Call Me Ishmael
On second thought, don't. I've had enough nicknames for one lifetime; the list needn't grow longer.
That I've had as many nicknames as there are stars in the sky is likely unsurprising, at least not when juxtaposed against the jack-of-all-trades theme that runs throughout this site.
And why shouldn't that be the case? The truth is I've been a bit of everything. Pizza-slinging psycholinguist? Check. Soccer-playing polyglot? You know it. Even in my youth, I was somehow both the kid with the lead in the school musical and a member of the state-championship-winning track team.
Go figure.
Ultimately, it's taken me a long time to understand—and to embrace—myself as an all-of-the-above person, and the only way to understand that for yourself is to see the story in sum, or at least the story as I've experienced it.
Big Plans
The year is 2012, and a bright-eyed boy by the name of, well, it's me. We're talking about me. Anyway, I graduated from college with big plans: I was heading to Brazil for three months to teach English and Spanish, and, once I returned, I planned to continue my independent language studies and apply to MIT's graduate program in psycholinguistics.

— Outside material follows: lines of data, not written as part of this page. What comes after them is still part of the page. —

-- ==== Sys2Proof/Safety.lean ====
section
/-! DEFINITION. The terms claims are made in: the events of a command as a frame on the line (R8, R111 to R113), written from the
frames and not from the operations; when a command runs undisturbed; the laws of a trace (R102, R120, R155, R157); and the
invariants of the machine. -/

namespace Sys2Proof.Machine

/-! ### Events of a command -/

/-- An event without its base address and without the answer of a read: the part a command decides (R159). -/
inductive Item
  | w (v : Half)
  | d
  | r
  deriving DecidableEq, Repr

/-- The part of an event its command decides. -/
def Event.item : Event → Item
  | .w _ v => .w v
  | .d _ => .d
  | .r _ _ => .r

/-- The base address an event is tagged with (R8). -/
def Event.base : Event → Nat
  | .w b _ => b
  | .d b => b
  | .r b _ => b

/-- The answer of a read. -/
def Event.answer : Event → Option Half
  | .w _ _ => none
  | .d _ => none
  | .r _ v => some v

/-- The written value of a write. -/
def Item.written : Item → Option Half
  | .w v => some v
  | .d => none
  | .r => none

/-- The items of events, oldest first. -/
def Trace.items (evs : List Event) : List Item := evs.map Event.item

/-- The values written, oldest first. -/
def Trace.writes (evs : List Event) : List Half := (Trace.items evs).filterMap Item.written

/-- The values read, oldest first. -/
def Trace.reads (evs : List Event) : List Half := evs.filterMap Event.answer

/-- The samples taken, oldest first: bit 3 of each value read (R24, R231). -/
def Trace.samples (evs : List Event) : List Bool := (Trace.reads evs).map fun v => v.getLsbD 3

/-- Sample number `n`, counted from 0; false where there is none. -/
def Trace.sample (evs : List Event) (n : Nat) : Bool := (Trace.samples evs).getD n false

/-- The number of delays. -/
def Trace.delays (evs : List Event) : Nat := (Trace.items evs).count .d

/-- The least time a machine takes for events, in picoseconds: the delays alone (R265, R266). -/
def Trace.leastTime (p : Params) (evs : List Event) : Nat := Trace.delays evs * (p.delayCycles * p.tClkPs)

/-- From `s` to `t` exactly the events `evs` took place, oldest first, all tagged with the latched base address (R8). -/
def State.ran (s t : State) (evs : List Event) : Prop :=
  t.trace = evs.reverse ++ s.trace ∧ ∀ e ∈ evs, e.base = s.base

/-! ### Frames on the line -/

/-- Chip-select asserted, clock low: `0x0020 | data << 3` (R102). -/
def Frame.low (d : Bool) : Half := 0x0020#16 ||| ((BitVec.ofBool d).setWidth 16 <<< 3)

/-- Chip-select asserted, clock high: `0x0020 | 1 << 4 | data << 3` (R102). -/
def Frame.high (d : Bool) : Half := 0x0030#16 ||| ((BitVec.ofBool d).setWidth 16 <<< 3)

/-- Writes, a delay after each (R155). -/
def Frame.writes (vs : List Half) : List Item := vs.flatMap fun v => [.w v, .d]

/-- One bit clock (R144). -/
def Frame.bit (dbs last : Bool) : List Item := Frame.writes [Frame.low last, Frame.low dbs, Frame.high dbs] ++ [.r]

/-- Bits one after another, the data bit `last` on the line before them (R111). -/
def Frame.bits : Bool → List Bool → List Item
  | _, [] => []
  | last, b :: rest => Frame.bit b last ++ Frame.bits b rest

/-- The bits of a byte, most significant first (R111). -/
def Frame.msbFirst (b : Byte) : List Bool := [7, 6, 5, 4, 3, 2, 1, 0].map fun i => b.getLsbD i

/-- A byte sent (R111, R150). -/
def Frame.byte (last : Bool) (b : Byte) : List Item := Frame.bits last (Frame.msbFirst b)

/-- Select (R145). -/
def Frame.select : List Item := Frame.writes [0x0000#16, 0x0038#16]

/-- Deselect (R146). -/
def Frame.deselect : List Item := Frame.writes [0x0000#16]

/-- Start (R147). -/
def Frame.start (last : Bool) : List Item := Frame.writes [Frame.low last, 0x0028#16, 0x0038#16, 0x0030#16]

/-- Stop (R148). -/
def Frame.stop (last : Bool) : List Item := Frame.writes [Frame.low last, 0x0020#16, 0x0030#16, 0x0038#16]

/-- The address byte, `index * 2` (R109). -/
def Frame.address (i : Index) : Byte := BitVec.ofNat 8 (2 * i.toNat)

/-- The high byte of a word (R110). -/
def Frame.high8 (w : Half) : Byte := BitVec.ofNat 8 (w.toNat / 256)

/-- The low byte of a word (R110). -/
def Frame.low8 (w : Half) : Byte := BitVec.ofNat 8 (w.toNat % 256)

/-- The write frame up to and with acknowledge 1 (R112). -/
def Frame.write1 : List Item :=
  Frame.select ++ Frame.start true ++ Frame.byte false 0xAF#8 ++ Frame.bit true true

/-- The write frame up to and with acknowledge 2 (R112). -/
def Frame.write2 (i : Index) : List Item :=
  Frame.write1 ++ Frame.byte true (Frame.address i) ++ Frame.bit true ((Frame.address i).getLsbD 0)

/-- The write frame up to and with acknowledge 3 (R112). -/
def Frame.write3 (i : Index) (w : Half) : List Item :=
  Frame.write2 i ++ Frame.byte true (Frame.high8 w) ++ Frame.bit true ((Frame.high8 w).getLsbD 0)

/-- The write frame up to and with acknowledge 4 (R112). -/
def Frame.write4 (i : Index) (w : Half) : List Item :=
  Frame.write3 i w ++ Frame.byte true (Frame.low8 w) ++ Frame.bit true ((Frame.low8 w).getLsbD 0)

/-- Stop and deselect after an acknowledge (R112, R182). -/
def Frame.close : List Item := Frame.stop true ++ Frame.deselect

/-- The read frame (R113). -/
def Frame.read (i : Index) : List Item :=
  Frame.write2 i ++ Frame.start true ++ Frame.byte false 0xAE#8 ++ Frame.bit true false
    ++ Frame.bits true (List.replicate 8 true) ++ Frame.bit false true
    ++ Frame.bits false (List.replicate 8 true) ++ Frame.bit true true ++ Frame.close

/-- Bits as a number, the first one most significant (R186). -/
def Frame.number (bs : List Bool) : Nat := bs.foldl (fun n b => 2 * n + b.toNat) 0

/-- The word the samples of a read frame carry: samples 27 to 34 and 36 to 43 (R113, R186). -/
def Frame.word (samples : List Bool) : Half :=
  BitVec.ofNat 16 (Frame.number ((samples.drop 27).take 8 ++ (samples.drop 36).take 8))

/-- The acknowledge record of a read frame: samples 8, 17 and 26 (R32, R113). -/
def Frame.acks (samples : List Bool) : BitVec 3 :=
  BitVec.ofNat 3 ((samples.getD 8 false).toNat + 2 * (samples.getD 17 false).toNat + 4 * (samples.getD 26 false).toNat)

/-- The events of a word write, from its samples: the frame as far as the first missing acknowledge, and its close where the
abort path has one (R180, R182). -/
def Frame.write (p : Params) (i : Index) (w : Half) (sample : Nat → Bool) : List Item :=
  if sample 8 then (if p.ack1Cleanup then Frame.write1 ++ Frame.close else Frame.write1)
  else if sample 17 then Frame.write2 i ++ Frame.close
  else if sample 26 then Frame.write3 i w ++ Frame.close
  else Frame.write4 i w ++ Frame.close

/-- The code of a word write, from its samples: the first missing acknowledge, 0 for none (R107, R221). -/
def Frame.code (sample : Nat → Bool) : Nat :=
  if sample 8 then 1 else if sample 17 then 2 else if sample 26 then 3 else if sample 35 then 4 else 0

/-- The number of writes of a word write that fails at checkpoint `k`, its abort path counted (R182, R266). -/
def Frame.failedWrites (p : Params) (k : Nat) : Nat :=
  if k = 1 then (if p.ack1Cleanup then 38 else 33) else if k = 2 then 65 else if k = 3 then 92 else 119

/-- A response word from its fields (R106). -/
def Frame.rsp (rdack status rdata : Nat) : Word := BitVec.ofNat 32 (rdata + 65536 * status + 1048576 * rdack)

/-! ### Undisturbed commands and frames of state -/

/-- No access is waiting and no reset is coming (R74, R250). -/
def State.calm (s : State) : Prop := s.mport.req = false ∧ s.rst = none

/-- Calm, and the target of the latched base address acknowledges every access (R74, R141). -/
def State.ready (s : State) : Prop := s.calm ∧ (s.moduleAt s.base).grants = none

/-- What no command ever writes: the latches, the parameters, what the host presents, the reset input. -/
def State.untouched (s t : State) : Prop :=
  t.op = s.op ∧ t.base = s.base ∧ t.a = s.a ∧ t.data = s.data ∧ t.par = s.par ∧ t.script = s.script ∧ t.rst = s.rst

/-- The registers of the word and bulk commands. -/
def State.countersKept (s t : State) : Prop := t.acc = s.acc ∧ t.widx = s.widx ∧ t.wword = s.wword

/-- Every entry of `BUF` as before. -/
def State.bufKept (s t : State) : Prop := ∀ k, Table.get k t.buf = Table.get k s.buf

/-- The targets of the other base addresses are as before (R235). -/
def State.othersKept (s t : State) : Prop := ∀ b, b ≠ s.base → t.moduleAt b = s.moduleAt b

/-- The block is idle with a response of the given fields (R106, R141). -/
def State.completed (t : State) (rdack status rdata : Nat) : Prop :=
  t.busy = false ∧ t.seq = .idle ∧ t.rsp = Frame.rsp rdack status rdata ∧ t.rdack = BitVec.ofNat 3 rdack

/-- What stands in the target and in the block when the last write of a command was `v` (R22, R28): no request is raised (R61), and
the delay is over (R34). -/
def State.lineLeft (s t : State) (v : Half) : Prop :=
  (t.moduleAt s.base).line = v ∧ t.lastd = v.getLsbD 3 ∧ t.mport.req = false ∧ t.dlycnt = 0

/-- What the address and write-data signals of the master port carry for a write of `v` (R61, R63). That they keep it after the
request has fallen is DESIGN CHOICE log 17. -/
def State.portCarries (s t : State) (v : Half) : Prop :=
  t.mport.addr = Operand.effAddr s.par s.base ∧ t.mport.wdata = Operand.marshal s.par v

/-- The value of the first write of a command that reaches a target (R144 to R149, R180, R183). -/
def Frame.first (i : Instr) (last : Bool) : Half :=
  match i with
  | .bitclk _ lastdbs => Frame.low lastdbs
  | .start | .stop | .sendop _ | .eeWrite | .eeRead => Frame.low last
  | .select | .deselect | .rdword _ | .wrword _ _ | .rdall | .wrall => 0x0000#16
  | .delay | .bufrd _ | .bufwr _ _ | .reserved0 | .reservedE | .reservedF => 0x0000#16 -- no access

/-! ### Laws of a trace -/

/-- The five values a machine writes to the line register (R23, R102). -/
def Line.legal : List Half := [0x0000#16, 0x0020#16, 0x0028#16, 0x0030#16, 0x0038#16]

/-- Every write is followed by its delay (R155). -/
def Trace.delayLaw : List Item → Bool
  | [] => true
  | .w _ :: .d :: rest => Trace.delayLaw rest
  | .w _ :: _ => false
  | .d :: rest => Trace.delayLaw rest
  | .r :: rest => Trace.delayLaw rest

/-- One write moves clock and data together with chip-select asserted (R157). -/
def Line.doubleMove (v w : Half) : Bool :=
  Line.cs v && Line.cs w && (Line.clk v != Line.clk w) && (Line.data v != Line.data w)

/-- No write of a sequence moves clock and data together (R157). -/
def Trace.noDoubleMove : List Half → Bool
  | v :: w :: rest => !Line.doubleMove v w && Trace.noDoubleMove (w :: rest)
  | _ => true

/-- How many start conditions a sequence of writes makes: `0x0038` then `0x0030` (R120). -/
def Trace.starts : List Half → Nat
  | v :: w :: rest => (if v = 0x0038#16 ∧ w = 0x0030#16 then 1 else 0) + Trace.starts (w :: rest)
  | _ => 0

/-- How many stop conditions a sequence of writes makes: `0x0030` then `0x0038` (R120). -/
def Trace.stops : List Half → Nat
  | v :: w :: rest => (if v = 0x0030#16 ∧ w = 0x0038#16 then 1 else 0) + Trace.stops (w :: rest)
  | _ => 0

/-! ### Invariants -/

/-- A mode's bit counter is in `0..8` (R81), with the clock line as of the previous write: all eight bits of a byte are out only while
the clock is still high after the eighth (R85, R86). -/
def Mode.wf (pclk : Bool) : Mode → Bool
  | .rx _ n _ => decide (n ≤ 8)
  | .tx n _ => decide (n ≤ 8) && (decide (n < 8) || pclk)
  | .idle => true
  | .ack _ => true
  | .mack => true
  | .mackd _ => true

/-- A target's memory is in canonical form and its mode's counters are in range. -/
def Module.wf (m : Module) : Bool :=
  match m.device with
  | .responder r => Memory.wf r.mem && r.mode.wf r.pclk
  | .oracle _ => true
  | .absent => true
  | .stuckLow => true

/-- Every step keeps: `BASE` and the targets' base addresses within `ADDR_W` bits (R29, R103), the lists in canonical form, `DLYCNT`
at 0 between events (R34), the zero bits of `RSP` (R35), and only legal values ever written to the line register (R23, R102). -/
def State.inv (s : State) : Prop :=
  s.base < 2 ^ s.par.addrW ∧ Table.below (2 ^ s.par.addrW) s.modules = true ∧
  Table.rising s.buf = true ∧ Table.below 128 s.buf = true
    ∧ Table.rising s.modules = true ∧ (∀ e ∈ s.modules, e.2.wf = true)
    ∧ s.dlycnt = 0 ∧ s.rsp.extractLsb' 23 9 = 0#9
    ∧ ∀ b v, Event.w b v ∈ s.trace → v ∈ Line.legal

/-- The counters of a running stage: `BITCNT` counts the bits of a byte (R33), `WIDX` the words of a bulk command (R204). -/
def State.countersFit (s : State) : Prop :=
  match s.seq with
  | .idle => True
  | .run st k =>
    (match s.micro st with
      | .send _ => s.bitcnt.toNat = k / 7
      | .recv => s.bitcnt.toNat = k / 7
      | _ => True)
    ∧ (match st with
      | .aWord i _ => s.widx.toNat = i.toNat
      | .bWord i _ => s.widx.toNat = i.toNat
      | _ => True)

/-- Every step keeps: an idle block is at `IDLE` with no access outstanding, a busy block is at an event of its stage with fitting
counters, unless a reset takes place next (R26, R27, R33, R253). -/
def State.sequenced (s : State) : Prop :=
  (s.busy = false → s.seq = .idle ∧ s.mport.req = false)
    ∧ (s.busy = true → s.rst = some 0 ∨ (s.seqNamesEvent = true ∧ s.countersFit))
    ∧ s.bitcnt.toNat ≤ 8 ∧ s.widx.toNat ≤ 128

end Sys2Proof.Machine
end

To think I'd be accepted wasn't unreasonable; I was a high-achieving student who had graduated from UW-Madison with a double major in Spanish and linguistics (with honors in the major!), and my junior- and senior-year hobbies consisted almost entirely of devouring the works of Chomsky, Ladefoged, and Pinker. I'd even written my honors thesis on the very approachable (and not at all unreasonable to bring up casually at dinner parties) topic of the psychological representations of underspecified vowels amongst speakers of languages that feature vowel harmony. Yeehaw!
Simply put, a world of opportunity was waiting for me, if only I had the determination to seize it.
As I saw it, things were going to work out precisely as planned (definitely! for sure! no doubt about it!), beginning with that three-month stint in Brazil.
Things were going to work out precisely as planned... no doubt about it!
Southward Bound
Has this ever happened to you? You head to another country for three months to teach a couple of languages, but then when you get there, it turns out there is no job and you've just moved like 4,000 miles almost entirely for the sake of it? Has this ever happened to you?
Yeah, it happened to me.
I'd spent the previous year preparing for this trip, taking accelerated Portuguese-language courses and setting aside whatever cash I could from my pizza delivery gig to save up for this southbound excursion, but I learned in a matter of days after my arrival that the opportunity I'd been preparing myself for was not, shall we say, as advertised.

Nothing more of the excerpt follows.